第61章
沈芙抱着孩子去了昭华堂给婆母请安。
一见到沈芙,安王妃就高兴地叫她过去一起用早膳。
见沈芙脸上已经没有什么情绪,想必那件事已经处理好了。
这事安王妃并不想多说什么,很多事其实没有必要分出个错与对。两个小夫妻之间的事,就让他们自己去处理就好了。
而且若非这一遭,又怎能看清很多事呢。
安王妃笑了笑,将孩子从沈芙手里接过来,她极为喜欢这个小孙儿,每次都要爱不释手的亲自抱着。
“小满满,等会儿和祖母一起去哄哄你的祖父好不好啊?祖父见了满满,定然是会高兴起来的。”
满满听到祖母说话,挥了挥嫩嫩的小手,安王妃见状更加高兴,“祖母就当你答应了。”
沈芙正喝着粥,闻言抬眼问:“爹怎么了,为什么不高兴?”
“他啊,也没什么,临老了,发现自己救命恩人的真面目,伤心了呗。”安王妃不甚在意地说。
真面目……?
安王妃看她不明所以,解释道:“沈老夫人入狱,你公爹是个感恩重情的,火急火燎地就要派人救那老太太出来。好在瞻儿早有准备,让在济阳的暗卫送了封密信回来。”
否则就算她及时察觉了那沈家人的真面目,这一来一回的时间也赶不上。
“若那沈家二老是真心救了你公爹一命,不管他们曾经做了什么坏事,有什么下场。但至少我们,没有资格去要求你公爹不要报恩是不是。”安王妃看着沈芙,叹了口气道,“可惜……那沈家人能对你母亲做出那种事,我就不相信,以他们的恶毒心肠,他们会真的有这个好心救你公爹。人的本性,没有那么容易改变。”
“果然暗卫的密信传来,查明了那沈家人带回你受伤的公爹本是想谋夺他身上贵重的铠甲和财物变卖,只是怕被人发现才带回家。后被寻来的将士遇上,才临时装作好心救治你公爹。被骗了二十多年得知这个真相,你公爹再没提过要去救那沈老太太,也生气一天了。”
原来是这样。
沈芙也在想,这沈家一家的恶人怎么会有如此好心。
得到这样的真相沈芙是一点也不奇怪。
那个老太婆能得到报应,再无倚仗,沈芙自然是高兴。
她恨的不仅是沈无庸一个人。
只是那老婆子对安王爷有救命之恩,沈芙自认不能要求别人枉顾恩情,她也没有这么大的本事。
好在如今,也算是解决了一桩心头大患。
……
不到半月,太子余党全部被捉,沈家被判满门抄斩。
斩首那天,沈芙带着方嬷嬷一起去了法场。
沈无庸早已经在二皇子或者是燕瞻的安排下偷龙转凤。法场上,一个与沈无庸有八分像的男人低头跪着,一言不发。旁边是害怕大声哭嚎的沈老夫人,以及神情木然的柳氏……
沈芙就站在人群中,目光平静地望去。
她们穿着破旧的囚服,头发凌乱,灰头土脸狼狈不堪,再无曾经的光鲜体面。
刽子手在刀上吐了一口烈酒,举起刀,即将行刑!人群涌动。
方嬷嬷怕沈芙看了那场面回去会做噩梦,忧心道:“总归是要死了,要不然还是别看了吧?”

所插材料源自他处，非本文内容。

-- ==== Sys2Proof/Certificates/Slice0/Obligations.lean ====
section
/-! DEFINITION. The statements for the provers, from the numbered rules of spec/. The helpers under Sys2Proof.Claims
write down once, from the spec's own text and not from the model's operations, what a commit leaves, what a read
returns, and which operands a command reads. -/

namespace Sys2Proof.Claims

open Sys2Proof.Machine

/-- The state after a successful command (R99): every result register overwritten, nothing else changed. -/
def success (s : State) (dout : Word) (len : BitVec 3) (sout : Chars) : State :=
  { s with results := { errCode := 0#3, rvalid := true, dout := dout, soutLen := len, sout := sout,
                        errVal := 0#32, errLim := 0#32, errPos := 0#3 } }

/-- The state after a failed command (R181): every result register overwritten, nothing else changed. -/
def failure (s : State) (code : BitVec 3) (val lim : Word) (pos : BitVec 3) : State :=
  { s with results := { errCode := code, rvalid := false, dout := 0#32, soutLen := 0#3,
                        sout := { c0 := 0#8, c1 := 0#8, c2 := 0#8, c3 := 0#8, c4 := 0#8 },
                        errVal := val, errLim := lim, errPos := pos } }

/-- SYM[n[lo+5:lo]], the symbol of one six-bit group (R134 to R137). -/
def symAt (n : Word) (lo : Nat) : Byte := SYM (n.extractLsb' lo 6)

/-- The weight r << (6 * j) of an index (R150). -/
def weigh (r : BitVec 6) (j : Nat) : Word := r.setWidth 32 <<< (6 * j)

/-- Two operand sets agree on what the command reads (R94). -/
def AgreeOnReads (i : Instr) (a b : Operands) : Prop :=
  match i with
  | .encode1 => a.din = b.din
  | .encode2 => a.din = b.din
  | .encode3 => a.din = b.din
  | .encode4 => a.din = b.din
  | .encode5 => a.din = b.din
  | .symbolAt => a.din = b.din
  | .indexOf => a.sin.c0 = b.sin.c0
  | .decode1 => a.slen = b.slen ∧ a.sin.c0 = b.sin.c0
  | .decode2 => a.slen = b.slen ∧ a.sin.c0 = b.sin.c0 ∧ a.sin.c1 = b.sin.c1
  | .decode3 => a.slen = b.slen ∧ a.sin.c0 = b.sin.c0 ∧ a.sin.c1 = b.sin.c1 ∧ a.sin.c2 = b.sin.c2
  | .decode4 =>
    a.slen = b.slen ∧ a.sin.c0 = b.sin.c0 ∧ a.sin.c1 = b.sin.c1 ∧ a.sin.c2 = b.sin.c2 ∧ a.sin.c3 = b.sin.c3
  | .decode5 => a.slen = b.slen ∧ a.sin = b.sin

/-- Four bytes as one little-endian word, the first in bits [7:0] (R62). -/
def fourBytes (b0 b1 b2 b3 : Byte) : Word :=
  BitVec.ofNat 32 (b0.toNat + 2 ^ 8 * b1.toNat + 2 ^ 16 * b2.toNat + 2 ^ 24 * b3.toNat)

/-- The value of an admitted read, by offset, or none where no register is mapped (R69, R61). -/
def readValue (s : State) (o : Nat) : Option Word :=
  if o = 0x00 then some 0#32
  else if o = 0x04 then some (BitVec.ofNat 32 (256 * s.results.rvalid.toNat + s.results.errCode.toNat))
  else if o = 0x08 then some s.operands.din
  else if o = 0x0C then some s.operands.slen
  else if o = 0x10 then
    some (fourBytes s.operands.sin.c0 s.operands.sin.c1 s.operands.sin.c2 s.operands.sin.c3)
  else if o = 0x14 then some (BitVec.ofNat 32 s.operands.sin.c4.toNat)
  else if o = 0x18 then some s.results.dout
  else if o = 0x1C then some (BitVec.ofNat 32 s.results.soutLen.toNat)
  else if o = 0x20 then
    some (fourBytes s.results.sout.c0 s.results.sout.c1 s.results.sout.c2 s.results.sout.c3)
  else if o = 0x24 then some (BitVec.ofNat 32 s.results.sout.c4.toNat)
  else if o = 0x28 then some s.results.errVal
  else if o = 0x2C then some s.results.errLim
  else if o = 0x30 then some (BitVec.ofNat 32 s.results.errPos.toNat)
  else if o = 0x34 then some 0x2A#32
  else if 0x40 ≤ o ∧ o ≤ 0x7C ∧ o % 4 = 0 then
    some (fourBytes (SYM (BitVec.ofNat 6 (o - 0x40))) (SYM (BitVec.ofNat 6 (o - 0x40 + 1)))
      (SYM (BitVec.ofNat 6 (o - 0x40 + 2))) (SYM (BitVec.ofNat 6 (o - 0x40 + 3))))
  else none
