/-- A queue of accesses of the window runs to its end in as many steps as it is long, or more (R75, R209). -/
theorem exists_queueRun {n : Nat} {s : State} (hn : s.pending.length ≤ n) (hs : s.resetPhase ≠ .asserted)
    (hw : ∀ e ∈ s.pending, ∃ a, e = .access a ∧ InWindow s.params a) :
    ∃ t, Sys2Proof.core.run n s = .next t ∧ QueueRun s t := by
  induction n generalizing s with
  | zero => exact ⟨s, rfl, queueRun_refl (List.eq_nil_of_length_eq_zero (Nat.le_zero.1 hn))⟩
  | succ n ih =>
    cases hq : s.pending with
    | nil => exact ⟨s, run_idle hq _, queueRun_refl hq⟩
    | cons e rest =>
      rw [hq, List.length_cons] at hn
      rw [hq] at hw
      obtain ⟨a, rfl, ha⟩ := hw e List.mem_cons_self
      have hwrest := fun e he => hw e (List.mem_cons_of_mem _ he)
      by_cases hserved : served s.params a
      · obtain ⟨s', hstep, hs'⟩ := step_of_served ⟨hq, hs⟩ hserved
        obtain ⟨t, ht, hrun⟩ := ih (s := s') (by rw [hs'.pending]; omega) (hs'.resetPhase ▸ hs)
          (by rw [hs'.pending, hs'.params]; exact hwrest)
        exact ⟨t, (run_step hstep n).trans ht, hrun.of_served hq hserved hs'⟩
      · obtain ⟨c, hstep⟩ := step_of_not_served ⟨hq, hs⟩ ha hserved
        obtain ⟨t, ht, hrun⟩ := ih (s := programFaulted s a.host c (refusedData a.kind) rest)
          ((length_othersOf_le _ _).trans (by omega)) hs (fun e he => hwrest e (mem_of_mem_othersOf he))
        exact ⟨t, (run_step hstep n).trans ht, hrun.of_programFaulted hq hserved⟩

/-- Settles O49: the run of exactly as many steps as events are pending. -/
theorem servedAccessesRunToTheEnd : Obligations.ServedAccessesRunToTheEnd := by
  intro s hs hw
  obtain ⟨t, ht, hrun⟩ := exists_queueRun le_rfl hs hw
  exact ⟨t, ht, hrun.pending, hrun.reads, hrun.faults, hrun.faultsOf_iff,
    fun h => ⟨⟨hrun.pending, hrun.faults_eq h⟩, hrun.readCount h⟩⟩

/-! ### One host's program among others -/

theorem host_of_mem_accessesOf {h : Nat} {l : List Event} {a : Access} (ha : a ∈ accessesOf h l) : a.host = h := by
  induction l with
  | nil => nomatch ha
  | cons e rest ih =>
    cases e with
    | access b =>
      by_cases hb : b.host = h
      · rw [accessesOf, if_pos hb, List.mem_cons] at ha
        rcases ha with rfl | ha
        · exact hb
        · exact ih ha
      · rw [accessesOf, if_neg hb] at ha
        exact ih ha
    | _ => exact ih ha

/-- No access of another host arrives before an access of host `h` (R205, R212). -/
def Uninterrupted (h : Nat) (l : List Event) : Prop :=
  ∀ before b after, l = before ++ .access b :: after → b.host = h → ∀ c, .access c ∈ before → c.host = h

theorem Uninterrupted.tail {h : Nat} {e : Event} {rest : List Event} (hx : Uninterrupted h (e :: rest)) :
    Uninterrupted h rest := by
  rintro before b after rfl hb c hc
  exact hx (e :: before) b after rfl hb c (List.mem_cons_of_mem e hc)

/-- While host `h` has an access left, the next access of an uninterrupted queue is one of its own. -/
theorem Uninterrupted.head {h : Nat} {a : Access} {rest : List Event} (hx : Uninterrupted h (.access a :: rest))
    (hne : accessesOf h (.access a :: rest) ≠ []) : a.host = h := by
  obtain ⟨before, b, after, hl, hb⟩ := exists_access_of_accessesOf hne
  cases before with
  | nil =>
    obtain ⟨hab, -⟩ := List.cons.inj hl
    cases hab
    exact hb
  | cons e before =>
    obtain ⟨rfl, -⟩ := List.cons.inj hl
    exact hx _ b after hl hb a List.mem_cons_self

/-- The run of a host that nothing interrupts is its program and nothing else. -/
theorem Uninterrupted.run_eq {h : Nat} {l : List Event} (hx : Uninterrupted h l)
    (hl : ∀ e ∈ l.take (runLength h l), ∃ a, e = .access a) :
    runLength h l = (accessesOf h l).length ∧ ∃ after, l = (accessesOf h l).map Event.access ++ after := by
  induction l with
  | nil => exact ⟨rfl, [], rfl⟩
  | cons e rest ih =>
    by_cases hne : accessesOf h (e :: rest) = []
    · rw [runLength_eq_zero hne, hne]
      exact ⟨rfl, _, rfl⟩
    · have hlen : runLength h (e :: rest) = runLength h rest + 1 := if_neg hne
      rw [hlen, List.take_succ_cons] at hl
      obtain ⟨a, rfl⟩ := hl e List.mem_cons_self
      obtain ⟨hrun, after, hafter⟩ := ih hx.tail fun e he => hl e (List.mem_cons_of_mem _ he)
      rw [hlen, hrun, accessesOf, if_pos (hx.head hne)]
      exact ⟨rfl, after, congrArg (Event.access a :: ·) hafter⟩

/-- Under the launch premises nothing interrupts the program. -/
theorem uninterrupted_of_launchPremises {h : Nat} {program : List Access} {s : State}
    (hp : LaunchPremises h program s) : Uninterrupted h s.pending := by
  obtain ⟨hfirst, -, hx, ⟨hprogram, -⟩, -⟩ := hp
  rintro before b after hq hb c hc
  cases before with
  | nil => nomatch hc
  | cons e before =>
    have hmem : b ∈ program := by
      rw [← hprogram, hq, accessesOf_append]
      simp [accessesOf, hb]
    cases program with
    | nil => nomatch hmem
    | cons a program =>
      have he : e = .access a := by simpa [hq] using hfirst
      subst he
      have ha : a.host = h := host_of_mem_accessesOf (hprogram ▸ List.mem_cons_self)
      rcases List.mem_cons.1 hc with hca | hc
      · cases hca
        exact ha
      · exact hx [] before after a b hq ha hb c hc

theorem run_faults {n : Nat} {s t : State} (h : Sys2Proof.core.run n s = .next t) : s.faults <+: t.faults := by
  induction n generalizing s with
  | zero =>
    cases h
    exact List.prefix_rfl
  | succ n ih =>
    cases hstep : step s with
    | next u => exact (step_faults hstep).trans (ih ((run_step hstep n).symm.trans h))
    | fault f =>
      simp only [Host.Core.run, show Sys2Proof.core.step s = .fault f from hstep] at h
      cases h
    | refused r =>
      simp only [Host.Core.run, show Sys2Proof.core.step s = .refused r from hstep] at h
      cases h
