-- ==== Sys2Proof/Syntax.lean ====
section
/-! DEFINITION. The instructions, operations and events of the Opepra: one constructor for each row of spec/opcode_table.json.
An encoded instruction carries its operand fields as bits, highest bit first, without reserved fields (R111 to R117, R114).
An event that no core encodes carries the names of the unit and entry it acts on. -/

namespace Sys2Proof

/-- A write of a register that one hart alone may write: the hart that makes it, and the value (R446). -/
structure HartWrite (n : Nat) where
  hart : Nat
  x    : BitVec n
  deriving DecidableEq, Repr

/-- A port and the device at its other end, numbered as the port's peers are (R441). -/
structure PortPeer where
  port : Nat
  peer : Nat
  deriving DecidableEq, Repr
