/-- A context: a continuation's registers, control state and work in flight. -/
structure Ctx where
  regs     : RegSet := {}
  ctl      : Ctl := {}
  rcd      : Rec := {}
  /-- The issuing PC, an IMA (R106). -/
  pc       : BitVec 16 := 0
  /-- The PC as a code address, held while the slot is not issuing (R109). -/
  codePc   : BitVec 56 := 0
  /-- The handler window's bytes that are not 0, chrysalis bytes 0x800 to 0xFFF (R367). -/
  window   : List Host.Cell := []
  mailbox  : List (BitVec 128) := []
  pend     : List (Nat × Pending) := []
  uncov    : List Uncovered := []
  why      : WaitWhy := .none
  /-- The cycle at which the context began to block on a quire (R254). -/
  blockedAt : Option Nat := none
  /-- The cycle from which the context's last private-alias LDAQ is performed (R326, R332). -/
  acqUntil : Nat := 0
  /-- An instruction that another agent has accepted, kept while the slot is not issuing (R339). -/
  accepted : Bool := false
  /-- The context idles in IDLE; true once one of the events of R192 has come. -/
  idle     : Option Bool := none
  /-- Number of the first access issued after the context's last sync operation on its core (R315, R322). -/
  syncSeq  : Nat := 0
  /-- Charges made in this cycle, which a write of ENERGY in it adds to the written value (R421). -/
  recent   : Nat := 0
  deriving DecidableEq, Repr, Inhabited

/-! ### Cores -/

/-- The state of a slot (R98). -/
inductive SlotState where
  | empty | bound | loaded | evicting
  deriving DecidableEq, Repr, Inhabited

/-- The continuation of a START and EVICT record that is bound in the step that empties its slot (R97). -/
structure Incoming where
  cont   : BitVec 56
  pin    : Bool
  prio   : BitVec 2
  tag    : BitVec 32
  part   : BitVec 3
  deriving DecidableEq, Repr, Inhabited

/-- A slot of a core: the slot table's entry (R94) and its context while loaded. -/
structure Slot where
  sst  : SlotState := .empty
  /-- Continuation record address. -/
  cont : BitVec 56 := 0
  pin  : Bool := false
  prio : BitVec 2 := 0
  seqNo : BitVec 32 := 0
  tag  : BitVec 32 := 0
  /-- Partition of the ring that bound the slot; its events go there (R98, R270). -/
  part : Option (BitVec 3) := none
  /-- Place in the round-robin of its level: lower goes first (R100). -/
  turn : Nat := 0
  /-- TAG of the record that evicts the slot, for its EVICTED event (R101). -/
  evTag : BitVec 32 := 0
  /-- What is bound once the slot is EMPTY (R97). -/
  after : Option Incoming := none
  ctx  : Ctx := {}
  deriving DecidableEq, Repr, Inhabited

/-- State of an instruction-memory segment (R107). -/
inductive SegState where
  | empty | loading | landed | failed
  deriving DecidableEq, Repr, Inhabited

/-- A segment descriptor (R107). -/
structure Seg where
  st   : SegState := .empty
  err  : BitVec 4 := 0
  base : BitVec 44 := 0
  deriving DecidableEq, Repr, Inhabited

/-- Region and generation under which a request was checked (R59); none for a private alias. -/
abbrev Stamp := Option (BitVec 20 × BitVec 16)

/-- A CFETCH in progress (R120). -/
structure Fetch where
  seg   : BitVec 4
  addr  : Word
  owner : BitVec 12
  ctx   : BitVec 56
  token : TokenName
  stamp : Stamp
  deriving DecidableEq, Repr
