-- ==== Sys2Proof/Machine/Operands.lean ====
section
/-! DEFINITION. Operand forms: effective addresses (R156), the route of an access (R58, R156, R246, R367), private-alias bytes,
loads, posted stores and AMOs as shared operations, and the field forms of R170. -/

namespace Sys2Proof.Machine

/-! ### Effective addresses and fields -/

/-- g[a] + SEXT(imm) × size (R156). -/
def eaOf {n : Nat} (s : State) (a : Reg) (imm : BitVec n) (size : Nat) : Word := rdG s a + imm.signExtend 64 * BitVec.ofNat 64 size

/-- POS of a field form (R170). -/
def fieldPos (y : Word) : Nat := y.toNat % 64
/-- LEN of a field form (R170). -/
def fieldLen (y : Word) : Nat := min (y.toNat / 64 % 128) (64 - fieldPos y)

/-- The field of `x` that `y` names, zero-extended (R170). -/
def fieldZ (x y : Word) : Word := BitVec.ofNat 64 (bits x.toNat (fieldPos y) (fieldLen y))
/-- The field of `x` that `y` names, sign-extended from its top bit (R170). -/
def fieldS (x y : Word) : Word :=
  let f := bits x.toNat (fieldPos y) (fieldLen y)
  if fieldLen y ≠ 0 ∧ bitAt f (fieldLen y - 1) then BitVec.ofNat 64 (f + (2 ^ 64 - 2 ^ fieldLen y)) else BitVec.ofNat 64 f
/-- `z` with the field that `y` names replaced by the low bits of `x` (R170). -/
def fieldIns (z x y : Word) : Word :=
  let mask := BitVec.ofNat 64 ((2 ^ fieldLen y - 1) * 2 ^ fieldPos y)
  (z &&& ~~~mask) ||| ((x <<< fieldPos y) &&& mask)

/-! ### Where an access of the core goes -/

/-- Where an access that has passed its checks at issue goes (R156, R367). -/
inductive Route where
  /-- The handler window of the issuing context, at an offset. -/
  | window (off : Nat)
  /-- The own pool through the private alias, at a storage key. -/
  | priv (key : Nat)
  /-- A global alias or the heap: through the mesh or translation. -/
  | remote
  deriving DecidableEq, Repr

/-- The private-alias part of the route: the handler window in steward mode, the scratchpad alone outside it (R246, R358, R367). -/
def privRoute (s : State) (off size : Nat) (ea : Word) : Except Cause Route :=
  if steward s then (if off < 0x800 then .ok (.window off) else .ok (.priv (poolKey s.cur off)))
  else if off + size ≤ scratchSize s.cur s.core then .ok (.priv (poolKey s.cur off))
  else .error (3#8, ea)

/-- The checks of a scalar or vector access after its rights: the no-external-path trap on a compute core, translation on a channel core (R58 steps 7 and 8). -/
def routeOf (s : State) (ea : Word) (size : Nat) : Except Cause Route :=
  match place (onCompute s) ea.toNat with
  | .bad => .error (2#8, ea)
  | .priv off => privRoute s off size ea
  | .pool _ _ => .ok .remote
  | .heap => if onCompute s then .error (6#8, ea) else if (walk s ea.toNat).isNone || hostRefuses s ea.toNat then .error (5#8, ea) else .ok .remote

/-- CHECK for each right in turn, then the route, whose translation marks the page accessed (R52): the stamp of the last check, or the exact trap (R58, R162, R335). -/
def checkRoute (s : State) (ea : Word) (size : Nat) (rights : List Right) : Except Cause (Stamp × Route × State) :=
  match rights with
  | [] => match routeOf s ea size with
    | .error c => .error c
    | .ok r => .ok (none, r, touchPage false ea.toNat s)
  | n :: rest => match check s (acting s) ea size n with
    | .error r => .error (causeOf r, ea)
    | .ok (st, s1) => match checkRoute s1 ea size rest with
      | .error c => .error c
      | .ok (_, r, s2) => .ok (st, r, s2)

/-- The state that a refused access of several checks leaves (R60). -/
def rightsFill (ea : Word) (size : Nat) : List Right → State → State
  | [], s => s
  | n :: rest, s => match check s (acting s) ea size n with
    | .error _ => checkFill s (acting s) ea size n
    | .ok (_, s1) => rightsFill ea size rest s1

/-! ### Private-alias bytes -/

/-- `n` bytes of the handler window. -/
def windowGet (c : Ctx) (off n : Nat) : List Byte := (List.range n).map fun i => windowByte c (off + i)

/-- The bytes of a private-alias access. -/
def readPriv (s : State) (r : Route) (n : Nat) : List Byte :=
  match r with
  | .window off => windowGet s.core.ctx off n
  | .priv key => getBytes s.mem key n
  | .remote => []

/-- Stores selected bytes of storage. -/
def setCells (m : List Host.Cell) (key : Nat) : List (Nat × Byte) → List Host.Cell
  | [] => m
  | (i, b) :: rest => setCells (setByte m (key + i) b) key rest

/-- Stores selected bytes of the handler window. -/
def setWindowCells (c : Ctx) (off : Nat) : List (Nat × Byte) → Ctx
  | [] => c
  | (i, b) :: rest => setWindowCells (setWindowByte c (off + i) b) off rest

/-- Performs a private-alias store of selected bytes. -/
def writePriv (s : State) (r : Route) (cells : List (Nat × Byte)) : State :=
  match r with
  | .window off => setCtx s (setWindowCells s.core.ctx off cells)
  | .priv key => { s with mem := setCells s.mem key cells }
  | .remote => s

/-- Bytes numbered from offset 0. -/
def numbered (bs : List Byte) : List (Nat × Byte) := (List.range bs.length).zip bs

如此血腥的场面,这孩子平常见血都害怕,怎么受得住呢。
沈芙却摇了摇头,“没关系嬷嬷,若不亲眼见到她们的下场,我才不会安心。”
方嬷嬷叹了一口气,没再劝。
行刑官一声令下,刽子手举刀,这个时候,柳氏似乎看见了在人群中的沈芙,原本木然的面容变得扭曲,凄厉尖叫:“你这个贱人,我就是做鬼也不会放过——”
刽子手一刀落下,人头落地,鲜血四溅。
话音戛然而止。
人群中发出惊恐的声音,又很快恢复平静。
沈芙静静站了好一会儿,然后才转过身对方嬷嬷说:“回去吧。”
其实沈芙也说不上来自己是什么想法,解脱,还是高兴?
好像都不是。
上了马车,方嬷嬷见沈芙表情依然平静,不知道在想什么。怕她吓到了,握住她的手想安慰:“他们本来就该死,那柳氏的话你也别听,就她这样的毒妇人得下十八层地狱的,害不了你,所以你也不用怕。而且,还有嬷嬷在呢。”
见沈芙愣愣的,方嬷嬷还欲安慰几句。就听到沈芙眨巴眨巴眼睛,忧愁地说:“也不知道我出来这么久,满满有没有想我……嬷嬷,我胸口好涨啊,满满是不是饿了?”
方嬷嬷安慰的话一顿。
“……府里有奶娘,饿不着小世子。”
沈芙:“哦。”
……
回到王府时间已经有些晚了。
婢女们摆了晚膳,虾仁豆腐羹,素烩三鲜丸,清炖金钩翅,云片火腿,五味杏酪鹅。都是沈芙爱吃的菜。
她今晚的胃口也很好,还多吃了半碗饭,一点也没有被惊吓的影子。
看起来是没什么事了。
方嬷嬷放下了心。
这孩子有时候看起来没心没肺的,心里却极有主意。至少在沈家被抄斩之前,方嬷嬷也没想到,原来沈芙一直以来的图谋,不仅仅是想报复沈家和柳氏而已。
她要的,一直是沈家血债血偿。包括自己亲爹的命。好在她的想法没让外人知晓,否则忤逆不孝的罪名扣下来,她不死也得脱层皮。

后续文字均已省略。